Nate Robson
Nate Robson

Jan. 26, 2015

Superintendent of Public Instruction Joy Hofmeister called for a $5,300 pay raise for Oklahoma’s teachers Monday, but stopped short of suggesting ways to cover the projected $150 million expense.

Hofmeister, who has been in office for nearly a month, released her proposed budget for fiscal 2016, seeking a $205 million increase, three fourths of which would go toward teacher pay hikes. She also proposed adding five days to the school calendar during the next five years. The total budget would be $2.1 billion.

The pay raise would be spread out over several years, and would bring the state’s average teacher salary to $49,677, according to a statement released by Hofmeister. That would be a $5,300 increase compared with 2012-2013 salary levels.

Oklahoma has the third-lowest average pay in the nation.

“Oklahoma teachers do an incredible job on behalf of our schoolchildren, and they need and deserve competitive compensation,” Hofmeister said.

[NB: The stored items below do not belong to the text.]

-- ==== Sys2Proof/Machine/Window.lean ====
section
/-!
DEFINITION. Management windows (R149): offsets, reset values, fields; host interrupts (R151-R153); the black-box record
(R37-R42); the address map (R117) and the homes of addresses (R31, R147).
-/

namespace Sys2Proof.Machine

open Sys2Proof

/-! ## Offsets -/

def oConfig : Nat := 0x0000
def oPower : Nat := 0x0008
def oBbx : Nat := 0x0010
def oMem : Nat := 0x0018
def oHint : Nat := 0x0020
def oHintMask : Nat := 0x0028
def oFact : Nat := 0x0030
def oMbCmd : Nat := 0x0040
def oMbArg0 : Nat := 0x0048
def oMbArg1 : Nat := 0x0050
def oRepLog : Nat := 0x0090
def oInv : Nat := 0x00A0
def oPartCfg (p : Nat) : Nat := 0x0100 + 8 * p
def oPartRs (p : Nat) : Nat := 0x0140 + 8 * p
def oRoot (p : Nat) : Nat := 0x0180 + 8 * p
def oThr (p : Nat) : Nat := 0x01C0 + 8 * p
def oThresh (p : Nat) : Nat := 0x0200 + 8 * p
def oSluSel : Nat := 0x0240
def oSluData : Nat := 0x0248
def oLink (n : Nat) : Nat := 0x0280 + 8 * n
def oHvec (p : Nat) : Nat := 0x0300 + 8 * p
def oCpCtl : Nat := 0x0400
def oPlim (p : Nat) : Nat := 0x0408 + 8 * p
def oMillPos : Nat := 0x0480
def oPlcCtl : Nat := 0x0600
def oPool (k : Nat) : Nat := 0x0610 + 16 * k
def oPlcRet : Nat := 0x0710
def oPlcAbort : Nat := 0x0720
def oPlcLost : Nat := 0x0730
def oPodId : Nat := 0x0800
def oPodCtl : Nat := 0x0808
def oPodPart (p : Nat) : Nat := 0x0810 + 8 * p
def oPodViol : Nat := 0x0850
def oPodLink (n : Nat) : Nat := 0x0900 + 8 * n
def oPodRoute (d : Nat) : Nat := 0x1000 + 8 * d
def oCal : Nat := 0x3000
def oQueue (p q : Nat) : Nat := 0x4000 + 0x400 * p + 32 * q
def oBbxEntry : Nat := 0x10000
def oReg (p i : Nat) : Nat := 0x200000 + 0x2000 * p + 32 * i
def oRma (p q : Nat) : Nat := 0x210000 + 0x800 * p + 32 * q

/-- A register that stands in every compute die's window (R42, R61, R67, R74, R77, R79, R81, R143, R144, R181, R182, R243); every other
stands in C0's only, PKG.POWER, PKG.CONFIG and PKG.MEM among them (log entry 55, DESIGN CHOICE). -/
def everyDie (off : Nat) : Bool :=
  off == oBbx || off == oFact || (decide (oThresh 0 ≤ off) && decide (off < oThresh 8)) || (decide (oSluSel ≤ off) && decide (off < oSluData + 16))
  || (decide (oLink 0 ≤ off) && decide (off < oLink 7)) || (decide (oCpCtl ≤ off) && decide (off < oPlim 8)) || off == oMillPos
  || (decide (oPlcCtl ≤ off) && decide (off < oPlcLost + 16)) || (decide (oCal ≤ off) && decide (off < oCal + 1792))
  || (decide (oBbxEntry ≤ off) && decide (off < oBbxEntry + 0x100000))

/-- Reset values of the registers of a die's window, by offset (the tables of R22, R42, R61, R74, R81, R112, R115, R143, R144, R151,
R155); 0 where the table says 0, where it says "—" (log entry 2, DESIGN CHOICE), and where the die's window has no register (R149). -/
def mgReset (die off : Nat) : DWord :=
  if die ≠ 0 ∧ ¬ everyDie off then 0
  else if off = oPower then 4400
  else if off = oHintMask then 1
  else if off = oCpCtl then BitVec.ofNat 64 (4 + 32 * 2 ^ 16)
  else if oPlim 0 ≤ off ∧ off ≤ oPlim 7 then 128
  else if off = oPlcCtl then BitVec.ofNat 64 (256 * 2 ^ 8 + 16 * 2 ^ 24 + 64 * 2 ^ 32)
  else if (oPool 0 ≤ off ∧ off ≤ oPool 9 ∧ off % 16 = 0) ∨ off = oPlcRet ∨ off = oPlcLost then BitVec.ofNat 64 (8 * 2 ^ 48)
  else if off = oPodCtl then BitVec.ofNat 64 (16 + 8 * 2 ^ 8)
  else if oRma 0 0 ≤ off ∧ off < oRma 8 0 ∧ off % 32 = 0 then BitVec.ofNat 64 (4 * 2 ^ 48)
  else 0

/-- Key of a register of a die's window. -/
def mgKey (die off : Nat) : Nat := die * 2 ^ 21 + off / 8

/-- A stored register of a die's window. -/
def mgGet (s : State) (die off : Nat) : DWord := mget (mgReset die off) s.mg (mgKey die off)

/-- The state with a register of a die's window set. -/
def mgSet (s : State) (die off : Nat) (v : DWord) : State := { s with mg := mset s.mg (mgKey die off) v }

/-- A field of a register, bits lo+n-1 : lo. -/
def mgF (s : State) (die off lo n : Nat) : Nat := bitsN (mgGet s die off) lo n

/-- The state with a field of a register set. -/
def mgSetF (s : State) (die off lo n x : Nat) : State := mgSet s die off (setBits (mgGet s die off) lo n x)

/-! ## Host interrupts (R151-R153) -/

/-- HINT.STATUS AND HINT.MASK. -/
def hintOn (s : State) : DWord := mgGet s 0 oHint &&& mgGet s 0 oHintMask

/-- The INTR message of R153, with bits 12:0 of STATUS AND MASK. -/
def intrMsg (s : State) : BitVec 64 := BitVec.ofNat 64 (1 + bitsN (hintOn s) 0 13 * 2 ^ 16)

/-- The UCIe module of die k is up: its die is healthy and its link (gateway 6) is not marked down (R146, R147). -/
def moduleUp (s : State) (k : Nat) : Bool := !s.mgmt.fenced.contains k && !s.mgmt.down.contains (k * 8 + 6)

/-- After a change of STATUS or MASK: one INTR message when their AND went from zero to non-zero, on module U[0], or on the
lowest-numbered module of U that is up, if one is (R152). -/
def hintEdge (old s : State) : State :=
  if hintOn old = 0 ∧ hintOn s ≠ 0 then
    match s.mgmt.modules.find? (moduleUp s) with
    | some k => { s with side := s.side ++ [(k, intrMsg s)] }
    | none => s
  else s

/-- A source of HINT.STATUS fires (R151). -/
def setHint (s : State) (b : Nat) : State := hintEdge s (mgSet s 0 oHint (mgGet s 0 oHint ||| BitVec.ofNat 64 (2 ^ b)))

def hintReady : Nat := 0
def hintMbDone : Nat := 1
def hintPAlarm : Nat := 2
def hintTrip : Nat := 3
def hintPodViol : Nat := 4
def hintRevoke : Nat := 5
def hintRma : Nat := 6
def hintFenced : Nat := 7
def hintRepair : Nat := 8
def hintQErr : Nat := 9
def hintFwDone : Nat := 10
def hintLinkDn : Nat := 11
def hintPlcAbort : Nat := 12

/-! ## Dies, links (R13, R29, R146) -/

def isFenced (s : State) (code : Nat) : Bool := s.mgmt.fenced.contains code

/-- The compute die Ck is healthy. -/
def dieOk (s : State) (k : Nat) : Bool := k < 8 && !isFenced s k

/-- The memory die Mk is healthy. -/
def memOk (s : State) (k : Nat) : Bool := k < 8 && !isFenced s (8 + k)

/-- The Filash die is healthy (PKG.CONFIG.FILASH, R36). -/
def filashOk (s : State) : Bool := mgF s 0 oConfig 16 1 == 1

/-- Link key of gateway n of die k (R146). -/
def linkKey (k n : Nat) : Nat := k * 8 + n

/-- Gateway n of die k is up. -/
def gwUp (s : State) (k n : Nat) : Bool := dieOk s k && !s.mgmt.down.contains (linkKey k n)

/-- The other end of a die-to-die link or memory port, as die code and gateway; a memory die's port carries the number of the
compute die's gateway (R13, R146). -/
def across (d n : Nat) : Nat × Nat :=
  if d < 8 then
    (if n = 0 then ((d + 1) % 8, 1) else if n = 1 then ((d + 7) % 8, 0) else if n = 2 then ((d + 4) % 8, 2)
     else if n = 3 then (8 + d, 3) else (8 + (d + 7) % 8, 4))
  else if n = 3 then (d - 8, 3) else ((d - 7) % 8, 4)

/-- The two ends of an electrical link between compute dies: a ring link is gateway 0 of Ck and gateway 1 of C(k+1), a chord
is gateway 2 of both (R13, R146). -/
def ringUp (s : State) (k : Nat) : Bool := gwUp s k 0 && gwUp s ((k + 1) % 8) 1
def chordUp (s : State) (k : Nat) : Bool := gwUp s k 2 && gwUp s ((k + 4) % 8) 2

/-- Healthy electrical neighbours of Ck in the order of R49: chord, ring up, ring down. -/
def neighbours (s : State) (k : Nat) : List (Nat × Nat) :=
  (if chordUp s k then [(2, (k + 4) % 8)] else []) ++ (if ringUp s k then [(0, (k + 1) % 8)] else [])
  ++ (if ringUp s ((k + 7) % 8) then [(1, (k + 7) % 8)] else [])

/-- Dies within n hops of a set, over healthy links (R49). -/
def reach (s : State) : Nat → List Nat → List Nat
  | 0, l => l
  | n + 1, l => reach s n ((l ++ l.flatMap (fun k => (neighbours s k).map (·.2))).eraseDups)

/-- Electrical hops from Ca to Cb over healthy links, searched from i upwards; 8 when there is no path (R49). -/
def hopsFrom (s : State) (a b : Nat) : Nat → Nat → Nat
  | 0, _ => 8
  | f + 1, i => if (reach s i [a]).contains b then i else hopsFrom s a b f (i + 1)

def hops (s : State) (a b : Nat) : Nat := hopsFrom s a b 8 0

/-- The next hop from Ck towards Cd: gateway and die, the first of the order of R49 on a shortest path. -/
def nextHop (s : State) (k d : Nat) : Option (Nat × Nat) :=
  (neighbours s k).find? (fun nb => hops s nb.2 d + 1 = hops s k d)

/-- A memory port of Mj at Ck is up: gateway 3 of Cj, gateway 4 of C(j+1) (R13, R146). -/
def memPortUp (s : State) (k j : Nat) : Bool :=
  (k = j && gwUp s k 3) || (k = (j + 1) % 8 && gwUp s k 4)

/-- The compute die by which a packet at Ck reaches Mj: the fewer hops, Cj on a tie, the other when one is fenced or its port
is down (R49). -/
def memDie (s : State) (k j : Nat) : Option Nat :=
  let a := j
  let b := (j + 1) % 8
  let ua := memPortUp s a j
  let ub := memPortUp s b j
  if ua && ub then some (if hops s k a ≤ hops s k b then a else b)
  else if ua then some a else if ub then some b else none

/-! ## The address map (R31, R117, R121, R147) -/

/-- PKG.MEM.PLACED, G and T2SIZE (R119). -/
def placed (s : State) : Nat := mgF s 0 oMem 0 6
def granules (s : State) : Nat := mgF s 0 oMem 8 24
def tier2Gib (s : State) : Nat := mgF s 0 oMem 32 13

/-- The address is populated (R117). -/
def populated (s : State) (pa : Nat) : Bool :=
  if pa < 0x8000000000 then pa / 65536 < granules s
  else if pa < 0x10000000000 then
    let k := (pa - 0x8000000000) / 0x1000000000
    memOk s k && (pa - 0x8000000000) % 0x1000000000 < placed s * 2 ^ 30
  else isTier2 pa && pa - 0x100000000000 < tier2Gib s * 2 ^ 30

/-- Every byte of a range is populated; the pieces of the map are multiples of 64 KiB. -/
def populatedRange (s : State) (pa n : Nat) : Bool := populated s pa && (n = 0 || populated s (pa + n - 1))

/-- Floor(h × N / 2^32) for a list of N things (R31, R147). -/
def hashPick (l : List Nat) (h : Nat) : Nat := l.getD (h * l.length / 4294967296) 0

/-- The memory die that is the home of a first-tier address (R31, R117). -/
def homeMem (s : State) (pa : Nat) : Nat :=
  if pa < 0x8000000000 then hashPick s.mgmt.homes (h32 (pa / 65536)) else (pa - 0x8000000000) / 0x1000000000

/-- The UCIe module that carries a second-tier line (R147). -/
def moduleOf (s : State) (pa : Nat) : Nat := hashPick s.mgmt.modules (h32 (pa / 64))

/-- An endpoint id (R47). -/
def epId (die unit : Nat) : Ep := BitVec.ofNat 16 (die * 2048 + unit)
def epDie (e : Ep) : Nat := e.toNat / 2048
def epUnit (e : Ep) : Nat := e.toNat % 2048

/-- The endpoint of the home of a package physical address; unit 1 is the atomic unit (R47, R117, R123). -/
def homeEp (s : State) (pa : Nat) (atomic : Bool) : Ep :=
  if isTier2 pa then epId 0x11 0 else epId (8 + homeMem s pa) (if atomic then 1 else 0)

/-! ## The black-box record (R37-R42) -/

/-- The compute die whose record holds an event of a die code (R37).  When Ck and C(k+1 mod 8) have both been fenced in service an event
of Mk goes to the record of the fenced C(k+1 mod 8), which is retained (log entry 56, DESIGN CHOICE). -/
def bbxDie (s : State) (code : Nat) : Nat :=
  if code < 8 then (if s.mgmt.fenced.contains code then 0 else code)
  else if code < 16 then (if s.mgmt.fenced.contains (code - 8) then (code - 8 + 1) % 8 else code - 8)
  else 0

/-- An entry of R39. -/
def bbxEntry (time cls code cause part unit count : Nat) (data : BitVec 128) : BitVec 256 :=
  data ++ BitVec.ofNat 16 count ++ BitVec.ofNat 16 unit ++ BitVec.ofNat 8 part ++ BitVec.ofNat 8 cause
    ++ BitVec.ofNat 8 code ++ BitVec.ofNat 8 cls ++ BitVec.ofNat 64 time

/-- The entry with one more identical event merged into it (R41). -/
def bbxMerge (e : BitVec 256) : BitVec 256 := setBits e 112 16 (min (bitsN e 112 16 + 1) 0xFFFF)

/-- The field values that must be equal for a merge (R41). -/
def bbxKeyOf (e : BitVec 256) : BitVec 112 := bits e 0 112

/-- An event is written to die d's record: merged into an entry of the same tick that is equal in all fields but TIME, COUNT and
DATA, else written at NEXT, and NEXT, WRAP and TOTAL advance; a bad entry is bad no more once it is overwritten (R41, R42).  The
cicada's value names the tick, also before the cicada starts (log entry 57, DESIGN CHOICE). -/
def bbxLogAt (d : Nat) (s : State) (cls code cause part unit : Nat) (data : BitVec 128) : State :=
  let e := bbxEntry s.cicada.toNat cls code cause part unit 0 data
  match s.bbx.find? (fun q => q.1 / 32768 = d && bbxKeyOf q.2 = bbxKeyOf e) with
  | some q => { s with bbx := mset s.bbx q.1 (bbxMerge q.2) }
  | none =>
    let nx := mgF s d oBbx 0 15
    let tot := mgF s d oBbx 16 32
    let s1 := { s with bbx := mset s.bbx (d * 32768 + nx) e, badBbx := s.badBbx.filter (fun b => b != (d, nx)) }
    let s2 := mgSetF s1 d oBbx 0 15 ((nx + 1) % 32768)
    let s3 := mgSetF s2 d oBbx 16 32 (min (tot + 1) 0xFFFFFFFF)
    if tot + 1 > 32768 then mgSetF s3 d oBbx 15 1 1 else s3

/-- An event of a die code is written to the record of R37. -/
def bbxLog (s : State) (cls code cause part unit : Nat) (data : BitVec 128) : State := bbxLogAt (bbxDie s code) s cls code cause part unit data

/-- An event of a die that is about to be fenced for it is written to C0's record (R37). -/
def bbxLogC0 (s : State) (cls code cause part unit : Nat) (data : BitVec 128) : State := bbxLogAt 0 s cls code cause part unit data

/-! ## Time (R17, R75, R250) -/

/-- CORE.CYC: 256 × cicada plus the cycles since its last advance; 0 until the cicada starts (R250). -/
def coreCyc (s : State) : Nat := if s.running then 256 * s.cicada.toNat + s.sub else 0

/-- MILL.POS (R75, R77). -/
def sailNumber (s : State) : Nat := coreCyc s / 1128
def sailIndex (s : State) : Nat := sailNumber s % 7
def sailOffset (s : State) : Nat := coreCyc s % 1128
def millPos (s : State) : DWord :=
  BitVec.ofNat 64 (sailOffset s + sailIndex s * 2 ^ 11 + (if sailOffset s ≥ 1034 then 2 ^ 14 else 0)
    + sailNumber s / 7 % 2 ^ 48 * 2 ^ 16)

/-- partner(i, s) and sail(i, j) of R76. -/
def partner (i s : Nat) : Nat := if i = 7 then s else if i = s then 7 else (2 * s + 7 - i) % 7
def directSail (i j : Nat) : Nat := if j = 7 then i else if i = 7 then j else 4 * (i + j) % 7

/-- A timer of the device: an event that falls due after n cycles. -/
def addTimer (s : State) (n : Nat) (e : Instr) (a : EvArg) : State := { s with timers := s.timers ++ [(s.cyc + n, e, a)] }

end Sys2Proof.Machine
end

Phil Bacharach, a spokesman for Hofmeister, said she did not make any recommendations on how to pay for the raise because it’s up to the Legislature to figure out how to fund the budget.

Following a series of tax cuts and loss of oil and gas revenue, Oklahoma is experiencing a budget shortfall.

Hofmeister has already received support for her proposal, Bacharach said.

“We need to find a way to fund our public education and our state government,” Bacharach said.

Hofmeister is not alone in her request. At least 10 bills have been filed with the Legislature looking to increase teacher pay. A similar push fizzled out last year as the state grappled with a budget shortfall.